Massachusetts Democratic senatorial candidate Elizabeth Warren was confronted by reporters in Boston over her claims at having Native American heritage — a claim that an editorial in The Hill calls correct in “mythical terms.”
In this 1996 article from The Crimson, for instance, Harvard Law spokesperson Mike Chmura describes Professor Warren as being Native American, even though, as the article states, “the conventional wisdom among students and faculty is that the Law School faculty includes no minority women.” Boston.com reports today that “for at least six straight years during Warren’s tenure, Harvard University reported in federally mandated diversity statistics that it had a Native American woman in its senior ranks at the law school,” despite the fact that Warren had been unable to produce a Native American ancestor, instead attributing her belief to family stories.
Warren has claimed that she did not benefit from being listed as a minority in law directories and had claimed Native American heritage solely as a way of meeting people of similar backgrounds. She had also said that, until a few weeks ago, she was unaware that Harvard had been promoting her as a minority.
When asked by a reporter to clear up the issue of her background, Warren responded by saying that voters were concerned about the economy. “Members of the Cherokee Nation want to know,” the reporter interrupted. “They say you should come clean.”
Warren avoided answering the question directly, saying only that her Republican opponent Scott Brown “hammered on my family at the same time that, now, that middle class families are also getting hammered.”
“I have answered the questions about my background, about my family,” she later added.
“You’re not answering the question,” the reporter said.
Colmes, after noting that whether or not Warren is a member of the Cherokee Nation is not a make or break issue for voters, weighed in by saying that this story is important because it speaks to Warren’s ability to tell the truth and be forthcoming.
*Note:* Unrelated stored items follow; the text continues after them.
def Mach.onSys (s : Mach) (f : SysSt → SysSt) : Mach := { s with sys := f s.sys }
def Mach.setPhase (s : Mach) (n : Nat) : Mach := s.sf F.SYS_BOOT_STAT_PHASE n

/-- Memory that a whole reset keeps: MRAM, and the host's own memory (R513). -/
def keptMem (m : List Host.Cell) : List Host.Cell :=
  m.filter (fun c => (decide (mramBase ≤ c.1) && decide (c.1 < mramBase + mramSize)) || decide (hostBit ≤ c.1))

/-- The machine as a whole reset leaves it: everything at its reset value but MRAM, host memory, the flash, the watch domain
and the test port (R513, R569). -/
def Mach.wiped (s : Mach) : Mach :=
  let w := s.sys
  let y : SysSt :=
    { SysSt.init with rtc := s.rtcNow, rtcAt := 0, alarm := w.alarm, starts := w.starts, xinLost := w.xinLost, resetLow := w.resetLow,
                      tripHold := w.tripHold, pwrReq := w.pwrReq, flash := w.flash, jtag := { w.jtag with busy := false, op := none } }
  let m := { Mach.reset with variant := s.variant, mem := keptMem s.mem, free := s.free, sys := y }
  let m := (m.wr R.SYS_WAKE_STAT (s.rd R.SYS_WAKE_STAT)).wr R.SYS_STORM (s.rd R.SYS_STORM)
  m.sf F.CLK_STAT_XIN_OK (b2n (!w.xinLost))

/-- Starts within the last second before `now` of the watch clock (R515). -/
def startsNear (starts : List Nat) (now : Nat) : Nat := (starts.filter (fun t => decide (now < t + 32768))).length

/-- A whole reset by source bit `cause` that starts at `wclk` of the watch clock (R510 to R515, R522). `railOut` when a rail
or XIN has left its range. Log 38. -/
def Mach.wholeReset (s : Mach) (cause wclk : Nat) (railOut : Bool) : Mach :=
  let starts := (wclk :: s.sys.starts).take 8
  let n := startsNear starts wclk
  if s.on F.SYS_STORM_HOLD then (s.onSys (fun y => { y with starts := starts })).sf F.SYS_STORM_COUNT n
  else
    let early := decide (s.phase < 2)
    let old := if early then s.gf F.SYS_RESET_CAUSE_CAUSE else 0
    let keep1 := s.phase == 1 && !railOut
    let t := s.wiped
    let t := (t.onSys (fun y => { y with starts := starts })).sf F.SYS_STORM_COUNT n
    let t := t.sf F.SYS_RESET_CAUSE_CAUSE (old ||| 2 ^ cause)
    if 8 ≤ n then t.sf F.SYS_STORM_HOLD 1 else if keep1 then t.setPhase 1 else t

/-- POWER_ON; `watchNew` when VDD_WATCH is newly applied, which clears the storm record. -/
def powerOn (wclk : Nat) (watchNew : Bool) (s : Mach) : Mach :=
  if watchNew then
    let s := s.onSys (fun y => { y with rtc := 0, rtcAt := 0, alarm := none, starts := [], pwrReq := true, heldWake := none,
                                        tripHold := false, xinLost := false })
    let s := ((s.wr R.SYS_WAKE_STAT 0).wr R.SYS_STORM 0)
    let t := s.wholeReset 0 wclk true
    (t.onSys (fun y => { y with starts := [] })).wr R.SYS_STORM 0
  else if !s.sys.pwrReq then s
  else s.wholeReset 0 wclk true

/-- RESET_N_ASSERT: a low pulse of `ns`, taken or ignored between 200 ns and 1 µs; `held` while the pin stays low. A part without
its rails has nothing to reset: in OFF the pulse raises PWR_REQ, in STANDBY it does nothing (R530). -/
def resetNAssert (wclk ns : Nat) (taken held : Bool) (s : Mach) : Mach :=
  if ns < 200 || (ns < 1000 && !taken) then s
  else if s.sys.railsOff then
    let s := s.onSys (fun y => { y with resetLow := held })
    if s.sys.pwrReq || s.power != 4 then s else (s.onSys (fun y => { y with pwrReq := true })).wr R.SYS_WAKE_STAT 4
  else (s.wholeReset 1 wclk false).onSys (fun y => { y with resetLow := held })

/-- Reset of the PCIe block alone: queue pairs stop and their registers are cleared, the link retrains (R524, R284). -/
def Mach.pcieReset (s : Mach) : Mach :=
  let s := s.each [0, 1] (fun s q => if s.on F.CMD_QP_CTRL_EN q then (s.stopQp q).sf F.CMD_QP_CTRL_EN 0 q else s)
  (s.clearRegs 0xC00100 0xC00180).clearRegs 0xE00000 0xF00000
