/-- Trim-line ages of tick m whose DRAM words are uncorrectable (R502). -/
def Mach.trimBad (s : Mach) (f m : Nat) : List Nat :=
  let base := s.trimAddr f 0
  (s.ddr.bad.filterMap (fun e => if base ≤ e.1 && e.1 < base + 131072 then
    some ((16 * m + 15 + 16384 - (e.1 - base) / 8) % 16384) else none)).filter (fun a => decide (160 ≤ a))

/-- The DRAM words that the trim of feed f reads in tick m are checked. Log 53. -/
def Mach.trimEcc (s : Mach) (f m : Nat) : Mach :=
  let d := s.feed f
  if !s.corrOn || (s.ddr.bad.isEmpty && s.ddr.weak.isEmpty) then s
  else s.each (d.trim :: (d.trimXf.map (·.1)).toList) (fun s t =>
    if t ≤ 143 then s
    else s.each (upto 16) (fun s j => if 16 * m + j < t then s else s.checkHits 3 (s.trimAddr f (16 * m + j - t)) 8))

/-- One tick of feed f on its pre-correction values; `missed` when a tail engine of its missed the tick (R234). -/
def Mach.feedTick (s : Mach) (f m : Nat) (pre : List Int) (missed : Bool) : FeedOut :=
  let fd := s.feed f
  let on_ := s.corrOn
  let pre := if missed then List.replicate 16 0 else pre
  let (cs, hist) :=
    if fd.perr.isEmpty && (fd.bank fd.live).builtin && fd.xf.isNone then (pre, pre.reverse ++ fd.hist)
    else s.convTick f m fd 0 ((fd.xf.map (·.pos)).getD 0) pre fd.hist
  let hist := if on_ then hist.take 17408 else []
  let (es, bq, nb) := bqChain 64 (eqOf (s.liveWas K.EQ f)) (eqOf (s.liveRec K.EQ f)) fd.bq cs
  let line := (es.reverse ++ fd.line).take (lineKeep on_)
  let bad := s.trimBad f m
  let seen := if bad.isEmpty then line else mapIdxFrom (fun a x => if bad.contains a then 0 else x) 0 line
  let xs := scale16 fd.starve (trimTick seen fd.lineLost m fd.trim fd.trimXf)
  let r := backEnd xs fd
  let lim := if missed then r.fd.lim.hold fd.lim else r.fd.lim
  let out := if missed then List.replicate 16 0 else if fd.missed then scale16 3 r.out else r.out
  let fd' := { r.fd with hist := hist, bq := bq, line := line, lineTick := m, lim := lim, missed := missed,
                         lineTodo := if on_ then fd.lineTodo ++ [m] else [],
                         trimXf := fd.trimXf.map (fun x => (x.1, x.2 + 16)),
                         xf := fd.xf.map (fun x => { x with pos := x.pos + 16 }) }
  { r with out := out, fd := fd', bqClamps := nb, minG := if missed then fd.lim.g else r.minG, sats := if missed then 0 else r.sats,
           wordClamps := if missed then 0 else r.wordClamps }

/-! ## Boundaries of a feed (R164 to R168, R171, R173, R178, R179, R190) -/

/-- Network time (ns) at which render tick m begins (R33). -/
def tickNs (m : Nat) : Nat := (m * 1000000 + 5) / 6

/-- Is a request eligible for the boundary at tick z, latched before `by_`? -/
def SwapReq.elig (r : SwapReq) (z by_ : Nat) : Bool :=
  decide (r.latch ≤ by_) && (match r.time with
    | some t => decide (t * 6 ≤ z * 1000000)
    | none => true)

/-- Pool slots in use (R167). -/
def Mach.poolUsed (s : Mach) : Nat := (s.rend.feeds.filter (fun e => e.2.resv.isSome || e.2.xf.isSome || e.2.linger)).length

/-- Start a cross-fade to slot k with XFCFG as it stands. -/
def Mach.startXf (s : Mach) (f k : Nat) : Mach :=
  let n := s.gf F.FEED_XFCFG_LENLOG f
  let l := s.on F.FEED_XFCFG_CURVE f
  s.onFeed f (fun d => { d with xf := some ⟨k, 0, n, l, s.tm.tick⟩, linger := false, pend := none, resv := none })

/-- BANK_XFADE_END of feed f: the cross-fade has reached its length. -/
def bankXfadeEnd (f : Nat) (s : Mach) : Mach :=
  match (s.feed f).xf with
  | some c =>
    if c.pos < 2 ^ c.lenLog then s
    else (s.onFeed f (fun d => { d with live := c.slot, xf := none, linger := true })).evt F.FEED_CORR_EVT_XF_DONE
  | none => s

/-- The banks of a feed that the engine computes: the live one, and the one fading in, lingering or reserved (R167, R168). -/
def Feed.computed (d : Feed) : List Nat :=
  d.live :: (match d.xf with
    | some c => [c.slot]
    | none => if d.linger then [1 - d.live] else
      match d.resv, d.pend with
      | some _, some r => [r.slot]
      | _, _ => [])

/-- A lingering bank is no longer computed. -/
def Feed.release (d : Feed) : Feed := { d with linger := false, tail := mdel d.tail (1 - d.live) }

/-- A request that needs no cross-fade completes. -/
def Mach.swapDone (s : Mach) (f : Nat) : Mach := (s.onFeed f (fun d => { d with pend := none, resv := none })).bump R.FEED_XF_NOCHANGE

/-- End of a linger at block boundary z: chain, complete or release (R168). -/
def Mach.lingerEnd (s : Mach) (f z : Nat) : Mach :=
  let d := s.feed f
  if !d.linger then s else
    match d.pend with
    | some r =>
      if r.slot != d.live && r.elig z (z - 1) then s.startXf f r.slot
      else if r.slot = d.live && r.elig z (z - 1) then (s.onFeed f Feed.release).swapDone f
      else s.onFeed f Feed.release
    | none => s.onFeed f Feed.release

/-- The bank-store partitions that feed f reads in the block that begins are checked: they make the output of the block after
it (R171, R172, R501, R502). Log 53. -/
def Mach.partsCheck (s : Mach) (f : Nat) : Mach :=
  if s.ddr.bad.isEmpty && s.ddr.weak.isEmpty then s
  else
    let d := s.feed f
    s.each d.computed (fun s k =>
      s.each (upto (d.bank k).nq) (fun s i =>
        let a := s.partAddr f k (i + 1)
        let bad := s.badRange a 4160
        let s := s.checkHits 2 a 4160
        if bad then
          let s := ((s.bump R.FEED_CORR_ECC).evt F.FEED_CORR_EVT_CORR_ECC).raise E.CORR_ECC f (k * 16 + i + 1)
          s.onFeed f (fun d => { d with eccNext := (k, i + 1) :: d.eccNext })
        else s))

/-- Words of the convolution SRAM read with a parity error: feed, slot, word (R172). Log 89. -/
def Mach.convPerr (s : Mach) (l : List (Nat × Nat × Nat)) : Mach :=
  s.each l (fun s e =>
    let s := (s.bump R.FEED_CORR_PERR).evt F.FEED_CORR_EVT_CORR_PERR
    s.onFeed e.1 (fun d => { d with perr := (e.2.1, e.2.2) :: d.perr }))

/-- The block boundary at tick m, before its token (R34): lingers end, reserved cross-fades start, tails return.
Log 101. -/
def Mach.blockBoundary (s : Mach) (m : Nat) : Mach :=
  s.each (s.rend.feeds.map (·.1)) (fun s f =>
    let s := s.lingerEnd f m
    let d := s.feed f
    let s := match d.resv, d.pend with
      | some b, some r =>
        if m / 64 < b then s
        else if !r.elig m (m - 64) then s.onFeed f (fun d => { d with resv := some (m / 64 + 1) })
        else if !(d.bank r.slot).builtin && !(s.rend.dramOk.take 64).any id then
          ((s.onFeed f (fun d => { d with resv := some (m / 64 + 1) })).bump R.FEED_XF_DEFER).evt F.FEED_CORR_EVT_XF_DEFER
        else s.startXf f r.slot
      | _, _ => s
    s.onFeed f (fun d => { d with
      perr := []
      ecc := d.eccNext
      eccNext := []
      tail := d.tail.filterMap (fun e => match e.2 with
        | 1 => some (e.1, 2)
        | 4 => some (e.1, 3)
        | k => some (e.1, k)),
      todo := if s.corrOn then d.todo ++ [m / 64 - 1] else [] }))

/-- Insert a feed into a list ordered by reservation point of first eligibility, then index. Log 97. -/
def Mach.swapQueue (s : Mach) : List Nat :=
  let l := s.rend.feeds.filter (fun e => (e.2.pend.bind (·.first)).isSome && e.2.resv.isNone)
  (sortBy (fun e => ((e.2.pend.bind (·.first)).getD 0)) l).map (·.1)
Gallagher chimed in, joking that “Pocafibber is having a little bit of trouble in her teepee right now.” This prompted both Bream and Colmes to shake their heads. Then, when Gallagher brought Obama’s past into the mix, Colmes advised him to stick to the topic. Gallagher then shared that, as he sees it, voters should care about the truthfulness of Warren’s comments on ethical grounds. “Democrats have a long history of lying,” he added, and they are not “held accountable” for it.
Gallagher wrapped up by expressing his hope that Massachusetts voters send “Pocafibber packing.”
“Good to hear that joke again,” said Colmes, dryly.
Both men agreed, however, that Warren needs to simply answer the question and, if needed, admit that she had made a mistake by having been untruthful in her claims about her ancestry and minority status.